- _LISTED ENTRIES_:
-- ==== Sys2Proof/Laws/State.lean ====
section
/-! SUPPORT. What each update of the state leaves alone, one lemma for each field and update, and what a read after an
update of the same kind gives. -/

set_option Elab.async false

namespace Sys2Proof.Machine

/-! ### Four like things -/

@[simp] theorem Four.get_set_same {α : Type} (f : Four α) (k : Fin 4) (v : α) : (f.set k v).get k = v := by
  fin_cases k <;> rfl

theorem Four.get_set_ne {α : Type} (f : Four α) (k j : Fin 4) (v : α) (h : j ≠ k) : (f.set k v).get j = f.get j := by
  fin_cases k <;> fin_cases j <;> first | rfl | exact absurd rfl h

theorem Four.get_set {α : Type} (f : Four α) (k j : Fin 4) (v : α) :
    (f.set k v).get j = if j = k then v else f.get j := by
  split
  · next h => subst h; simp
  · next h => exact Four.get_set_ne f k j v h

@[simp] theorem Four.get_map {α : Type} (f : Four α) (g : α → α) (k : Fin 4) : (f.map g).get k = g (f.get k) := by
  fin_cases k <;> rfl

/-! ### setPort -/

@[simp] theorem State.setPort_phase (s : State) (p : Port) (v : PortState) : (s.setPort p v).phase = s.phase := by cases p <;> rfl
@[simp] theorem State.setPort_layouts (s : State) (p : Port) (v : PortState) : (s.setPort p v).layouts = s.layouts := by cases p <;> rfl
@[simp] theorem State.setPort_ru (s : State) (p : Port) (v : PortState) : (s.setPort p v).ru = s.ru := by cases p <;> rfl
@[simp] theorem State.setPort_sc (s : State) (p : Port) (v : PortState) : (s.setPort p v).sc = s.sc := by cases p <;> rfl
@[simp] theorem State.setPort_pdir (s : State) (p : Port) (v : PortState) : (s.setPort p v).pdir = s.pdir := by cases p <;> rfl
@[simp] theorem State.setPort_ie (s : State) (p : Port) (v : PortState) : (s.setPort p v).ie = s.ie := by cases p <;> rfl
@[simp] theorem State.setPort_gs (s : State) (p : Port) (v : PortState) : (s.setPort p v).gs = s.gs := by cases p <;> rfl
@[simp] theorem State.setPort_pln (s : State) (p : Port) (v : PortState) : (s.setPort p v).pln = s.pln := by cases p <;> rfl
@[simp] theorem State.setPort_pch (s : State) (p : Port) (v : PortState) : (s.setPort p v).pch = s.pch := by cases p <;> rfl
@[simp] theorem State.setPort_ce (s : State) (p : Port) (v : PortState) : (s.setPort p v).ce = s.ce := by cases p <;> rfl
@[simp] theorem State.setPort_sel (s : State) (p : Port) (v : PortState) : (s.setPort p v).sel = s.sel := by cases p <;> rfl
@[simp] theorem State.setPort_clock (s : State) (p : Port) (v : PortState) : (s.setPort p v).clock = s.clock := by cases p <;> rfl
@[simp] theorem State.setPort_pending (s : State) (p : Port) (v : PortState) : (s.setPort p v).pending = s.pending := by cases p <;> rfl

/-! ### setLayout -/

@[simp] theorem State.setLayout_phase (s : State) (n : Nat) (v : LayoutRecord) : (s.setLayout n v).phase = s.phase := rfl
@[simp] theorem State.setLayout_liu (s : State) (n : Nat) (v : LayoutRecord) : (s.setLayout n v).liu = s.liu := rfl
@[simp] theorem State.setLayout_ru (s : State) (n : Nat) (v : LayoutRecord) : (s.setLayout n v).ru = s.ru := rfl
@[simp] theorem State.setLayout_sc (s : State) (n : Nat) (v : LayoutRecord) : (s.setLayout n v).sc = s.sc := rfl
@[simp] theorem State.setLayout_pdir (s : State) (n : Nat) (v : LayoutRecord) : (s.setLayout n v).pdir = s.pdir := rfl
@[simp] theorem State.setLayout_ie (s : State) (n : Nat) (v : LayoutRecord) : (s.setLayout n v).ie = s.ie := rfl
@[simp] theorem State.setLayout_gs (s : State) (n : Nat) (v : LayoutRecord) : (s.setLayout n v).gs = s.gs := rfl
@[simp] theorem State.setLayout_pln (s : State) (n : Nat) (v : LayoutRecord) : (s.setLayout n v).pln = s.pln := rfl
@[simp] theorem State.setLayout_pch (s : State) (n : Nat) (v : LayoutRecord) : (s.setLayout n v).pch = s.pch := rfl
@[simp] theorem State.setLayout_ce (s : State) (n : Nat) (v : LayoutRecord) : (s.setLayout n v).ce = s.ce := rfl
@[simp] theorem State.setLayout_sel (s : State) (n : Nat) (v : LayoutRecord) : (s.setLayout n v).sel = s.sel := rfl
@[simp] theorem State.setLayout_clock (s : State) (n : Nat) (v : LayoutRecord) : (s.setLayout n v).clock = s.clock := rfl
@[simp] theorem State.setLayout_pending (s : State) (n : Nat) (v : LayoutRecord) : (s.setLayout n v).pending = s.pending := rfl

/-! ### setClass -/

@[simp] theorem State.setClass_phase (s : State) (n : Nat) (v : ClassRecord) : (s.setClass n v).phase = s.phase := rfl
@[simp] theorem State.setClass_liu (s : State) (n : Nat) (v : ClassRecord) : (s.setClass n v).liu = s.liu := rfl
@[simp] theorem State.setClass_layouts (s : State) (n : Nat) (v : ClassRecord) : (s.setClass n v).layouts = s.layouts := rfl
@[simp] theorem State.setClass_sc (s : State) (n : Nat) (v : ClassRecord) : (s.setClass n v).sc = s.sc := rfl
@[simp] theorem State.setClass_pdir (s : State) (n : Nat) (v : ClassRecord) : (s.setClass n v).pdir = s.pdir := rfl
@[simp] theorem State.setClass_ie (s : State) (n : Nat) (v : ClassRecord) : (s.setClass n v).ie = s.ie := rfl
@[simp] theorem State.setClass_gs (s : State) (n : Nat) (v : ClassRecord) : (s.setClass n v).gs = s.gs := rfl
@[simp] theorem State.setClass_pln (s : State) (n : Nat) (v : ClassRecord) : (s.setClass n v).pln = s.pln := rfl
@[simp] theorem State.setClass_pch (s : State) (n : Nat) (v : ClassRecord) : (s.setClass n v).pch = s.pch := rfl
@[simp] theorem State.setClass_ce (s : State) (n : Nat) (v : ClassRecord) : (s.setClass n v).ce = s.ce := rfl
@[simp] theorem State.setClass_sel (s : State) (n : Nat) (v : ClassRecord) : (s.setClass n v).sel = s.sel := rfl
@[simp] theorem State.setClass_clock (s : State) (n : Nat) (v : ClassRecord) : (s.setClass n v).clock = s.clock := rfl
@[simp] theorem State.setClass_pending (s : State) (n : Nat) (v : ClassRecord) : (s.setClass n v).pending = s.pending := rfl

/-! ### setCluster -/

@[simp] theorem State.setCluster_phase (s : State) (n : Nat) (v : ClusterEntry) : (s.setCluster n v).phase = s.phase := rfl
@[simp] theorem State.setCluster_liu (s : State) (n : Nat) (v : ClusterEntry) : (s.setCluster n v).liu = s.liu := rfl
@[simp] theorem State.setCluster_layouts (s : State) (n : Nat) (v : ClusterEntry) : (s.setCluster n v).layouts = s.layouts := rfl
@[simp] theorem State.setCluster_ru (s : State) (n : Nat) (v : ClusterEntry) : (s.setCluster n v).ru = s.ru := rfl
@[simp] theorem State.setCluster_pdir (s : State) (n : Nat) (v : ClusterEntry) : (s.setCluster n v).pdir = s.pdir := rfl
@[simp] theorem State.setCluster_ie (s : State) (n : Nat) (v : ClusterEntry) : (s.setCluster n v).ie = s.ie := rfl
@[simp] theorem State.setCluster_gs (s : State) (n : Nat) (v : ClusterEntry) : (s.setCluster n v).gs = s.gs := rfl
@[simp] theorem State.setCluster_pln (s : State) (n : Nat) (v : ClusterEntry) : (s.setCluster n v).pln = s.pln := rfl
@[simp] theorem State.setCluster_pch (s : State) (n : Nat) (v : ClusterEntry) : (s.setCluster n v).pch = s.pch := rfl
@[simp] theorem State.setCluster_ce (s : State) (n : Nat) (v : ClusterEntry) : (s.setCluster n v).ce = s.ce := rfl
@[simp] theorem State.setCluster_sel (s : State) (n : Nat) (v : ClusterEntry) : (s.setCluster n v).sel = s.sel := rfl
@[simp] theorem State.setCluster_clock (s : State) (n : Nat) (v : ClusterEntry) : (s.setCluster n v).clock = s.clock := rfl
@[simp] theorem State.setCluster_pending (s : State) (n : Nat) (v : ClusterEntry) : (s.setCluster n v).pending = s.pending := rfl

/-! ### setEntry -/

@[simp] theorem State.setEntry_phase (s : State) (n : Nat) (v : DirEntry) : (s.setEntry n v).phase = s.phase := rfl
@[simp] theorem State.setEntry_liu (s : State) (n : Nat) (v : DirEntry) : (s.setEntry n v).liu = s.liu := rfl
@[simp] theorem State.setEntry_layouts (s : State) (n : Nat) (v : DirEntry) : (s.setEntry n v).layouts = s.layouts := rfl
@[simp] theorem State.setEntry_ru (s : State) (n : Nat) (v : DirEntry) : (s.setEntry n v).ru = s.ru := rfl
@[simp] theorem State.setEntry_sc (s : State) (n : Nat) (v : DirEntry) : (s.setEntry n v).sc = s.sc := rfl
@[simp] theorem State.setEntry_ie (s : State) (n : Nat) (v : DirEntry) : (s.setEntry n v).ie = s.ie := rfl
@[simp] theorem State.setEntry_gs (s : State) (n : Nat) (v : DirEntry) : (s.setEntry n v).gs = s.gs := rfl
@[simp] theorem State.setEntry_pln (s : State) (n : Nat) (v : DirEntry) : (s.setEntry n v).pln = s.pln := rfl
@[simp] theorem State.setEntry_pch (s : State) (n : Nat) (v : DirEntry) : (s.setEntry n v).pch = s.pch := rfl
@[simp] theorem State.setEntry_ce (s : State) (n : Nat) (v : DirEntry) : (s.setEntry n v).ce = s.ce := rfl
@[simp] theorem State.setEntry_sel (s : State) (n : Nat) (v : DirEntry) : (s.setEntry n v).sel = s.sel := rfl
@[simp] theorem State.setEntry_clock (s : State) (n : Nat) (v : DirEntry) : (s.setEntry n v).clock = s.clock := rfl
@[simp] theorem State.setEntry_pending (s : State) (n : Nat) (v : DirEntry) : (s.setEntry n v).pending = s.pending := rfl

/-! ### setSlot -/

@[simp] theorem State.setSlot_phase (s : State) (k : Fin 4) (v : Option UploadRecord) : (s.setSlot k v).phase = s.phase := rfl
@[simp] theorem State.setSlot_liu (s : State) (k : Fin 4) (v : Option UploadRecord) : (s.setSlot k v).liu = s.liu := rfl
@[simp] theorem State.setSlot_layouts (s : State) (k : Fin 4) (v : Option UploadRecord) : (s.setSlot k v).layouts = s.layouts := rfl
@[simp] theorem State.setSlot_ru (s : State) (k : Fin 4) (v : Option UploadRecord) : (s.setSlot k v).ru = s.ru := rfl
@[simp] theorem State.setSlot_sc (s : State) (k : Fin 4) (v : Option UploadRecord) : (s.setSlot k v).sc = s.sc := rfl
@[simp] theorem State.setSlot_pdir (s : State) (k : Fin 4) (v : Option UploadRecord) : (s.setSlot k v).pdir = s.pdir := rfl
@[simp] theorem State.setSlot_gs (s : State) (k : Fin 4) (v : Option UploadRecord) : (s.setSlot k v).gs = s.gs := rfl
@[simp] theorem State.setSlot_pln (s : State) (k : Fin 4) (v : Option UploadRecord) : (s.setSlot k v).pln = s.pln := rfl
@[simp] theorem State.setSlot_pch (s : State) (k : Fin 4) (v : Option UploadRecord) : (s.setSlot k v).pch = s.pch := rfl
@[simp] theorem State.setSlot_ce (s : State) (k : Fin 4) (v : Option UploadRecord) : (s.setSlot k v).ce = s.ce := rfl
@[simp] theorem State.setSlot_sel (s : State) (k : Fin 4) (v : Option UploadRecord) : (s.setSlot k v).sel = s.sel := rfl
@[simp] theorem State.setSlot_clock (s : State) (k : Fin 4) (v : Option UploadRecord) : (s.setSlot k v).clock = s.clock := rfl
@[simp] theorem State.setSlot_pending (s : State) (k : Fin 4) (v : Option UploadRecord) : (s.setSlot k v).pending = s.pending := rfl

/-! ### setChannel -/

@[simp] theorem State.setChannel_phase (s : State) (k : Fin 4) (v : Channel) : (s.setChannel k v).phase = s.phase := rfl
@[simp] theorem State.setChannel_liu (s : State) (k : Fin 4) (v : Channel) : (s.setChannel k v).liu = s.liu := rfl
@[simp] theorem State.setChannel_layouts (s : State) (k : Fin 4) (v : Channel) : (s.setChannel k v).layouts = s.layouts := rfl
@[simp] theorem State.setChannel_ru (s : State) (k : Fin 4) (v : Channel) : (s.setChannel k v).ru = s.ru := rfl
@[simp] theorem State.setChannel_sc (s : State) (k : Fin 4) (v : Channel) : (s.setChannel k v).sc = s.sc := rfl
@[simp] theorem State.setChannel_pdir (s : State) (k : Fin 4) (v : Channel) : (s.setChannel k v).pdir = s.pdir := rfl
@[simp] theorem State.setChannel_ie (s : State) (k : Fin 4) (v : Channel) : (s.setChannel k v).ie = s.ie := rfl
@[simp] theorem State.setChannel_gs (s : State) (k : Fin 4) (v : Channel) : (s.setChannel k v).gs = s.gs := rfl
@[simp] theorem State.setChannel_pln (s : State) (k : Fin 4) (v : Channel) : (s.setChannel k v).pln = s.pln := rfl
@[simp] theorem State.setChannel_ce (s : State) (k : Fin 4) (v : Channel) : (s.setChannel k v).ce = s.ce := rfl
@[simp] theorem State.setChannel_sel (s : State) (k : Fin 4) (v : Channel) : (s.setChannel k v).sel = s.sel := rfl
@[simp] theorem State.setChannel_clock (s : State) (k : Fin 4) (v : Channel) : (s.setChannel k v).clock = s.clock := rfl
@[simp] theorem State.setChannel_pending (s : State) (k : Fin 4) (v : Channel) : (s.setChannel k v).pending = s.pending := rfl

/-! ### putChannel -/

@[simp] theorem State.putChannel_phase (s : State) (k : Fin 4) (v : Channel) : (s.putChannel k v).phase = s.phase := rfl
@[simp] theorem State.putChannel_liu (s : State) (k : Fin 4) (v : Channel) : (s.putChannel k v).liu = s.liu := rfl
@[simp] theorem State.putChannel_layouts (s : State) (k : Fin 4) (v : Channel) : (s.putChannel k v).layouts = s.layouts := rfl
@[simp] theorem State.putChannel_ru (s : State) (k : Fin 4) (v : Channel) : (s.putChannel k v).ru = s.ru := rfl
@[simp] theorem State.putChannel_sc (s : State) (k : Fin 4) (v : Channel) : (s.putChannel k v).sc = s.sc := rfl
@[simp] theorem State.putChannel_pdir (s : State) (k : Fin 4) (v : Channel) : (s.putChannel k v).pdir = s.pdir := rfl
@[simp] theorem State.putChannel_ie (s : State) (k : Fin 4) (v : Channel) : (s.putChannel k v).ie = s.ie := rfl
@[simp] theorem State.putChannel_gs (s : State) (k : Fin 4) (v : Channel) : (s.putChannel k v).gs = s.gs := rfl
@[simp] theorem State.putChannel_pln (s : State) (k : Fin 4) (v : Channel) : (s.putChannel k v).pln = s.pln := rfl
@[simp] theorem State.putChannel_ce (s : State) (k : Fin 4) (v : Channel) : (s.putChannel k v).ce = s.ce := rfl
@[simp] theorem State.putChannel_sel (s : State) (k : Fin 4) (v : Channel) : (s.putChannel k v).sel = s.sel := rfl
@[simp] theorem State.putChannel_clock (s : State) (k : Fin 4) (v : Channel) : (s.putChannel k v).clock = s.clock := rfl
@[simp] theorem State.putChannel_pending (s : State) (k : Fin 4) (v : Channel) : (s.putChannel k v).pending = s.pending := rfl

/-! ### setPool -/

@[simp] theorem State.setPool_phase (s : State) (n : Nat) : (s.setPool n).phase = s.phase := rfl
@[simp] theorem State.setPool_liu (s : State) (n : Nat) : (s.setPool n).liu = s.liu := rfl
@[simp] theorem State.setPool_layouts (s : State) (n : Nat) : (s.setPool n).layouts = s.layouts := rfl
@[simp] theorem State.setPool_sc (s : State) (n : Nat) : (s.setPool n).sc = s.sc := rfl
@[simp] theorem State.setPool_pdir (s : State) (n : Nat) : (s.setPool n).pdir = s.pdir := rfl
@[simp] theorem State.setPool_ie (s : State) (n : Nat) : (s.setPool n).ie = s.ie := rfl
@[simp] theorem State.setPool_gs (s : State) (n : Nat) : (s.setPool n).gs = s.gs := rfl
@[simp] theorem State.setPool_pln (s : State) (n : Nat) : (s.setPool n).pln = s.pln := rfl
@[simp] theorem State.setPool_pch (s : State) (n : Nat) : (s.setPool n).pch = s.pch := rfl
@[simp] theorem State.setPool_ce (s : State) (n : Nat) : (s.setPool n).ce = s.ce := rfl
@[simp] theorem State.setPool_sel (s : State) (n : Nat) : (s.setPool n).sel = s.sel := rfl
@[simp] theorem State.setPool_clock (s : State) (n : Nat) : (s.setPool n).clock = s.clock := rfl
@[simp] theorem State.setPool_pending (s : State) (n : Nat) : (s.setPool n).pending = s.pending := rfl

- _INSTRUCTIONS TO FOLLOW_: Copy out the lines above exactly, beginning at the one that contains "read after an" and ending at the one that contains "fin_cases k <;> fin_cases".

- _EXERCISE OUTPUT_:
/-! SUPPORT. What each update of the state leaves alone, one lemma for each field and update, and what a read after an
update of the same kind gives. -/

set_option Elab.async false

namespace Sys2Proof.Machine

/-! ### Four like things -/

@[simp] theorem Four.get_set_same {α : Type} (f : Four α) (k : Fin 4) (v : α) : (f.set k v).get k = v := by
  fin_cases k <;> rfl

theorem Four.get_set_ne {α : Type} (f : Four α) (k j : Fin 4) (v : α) (h : j ≠ k) : (f.set k v).get j = f.get j := by
  fin_cases k <;> fin_cases j <;> first | rfl | exact absurd rfl h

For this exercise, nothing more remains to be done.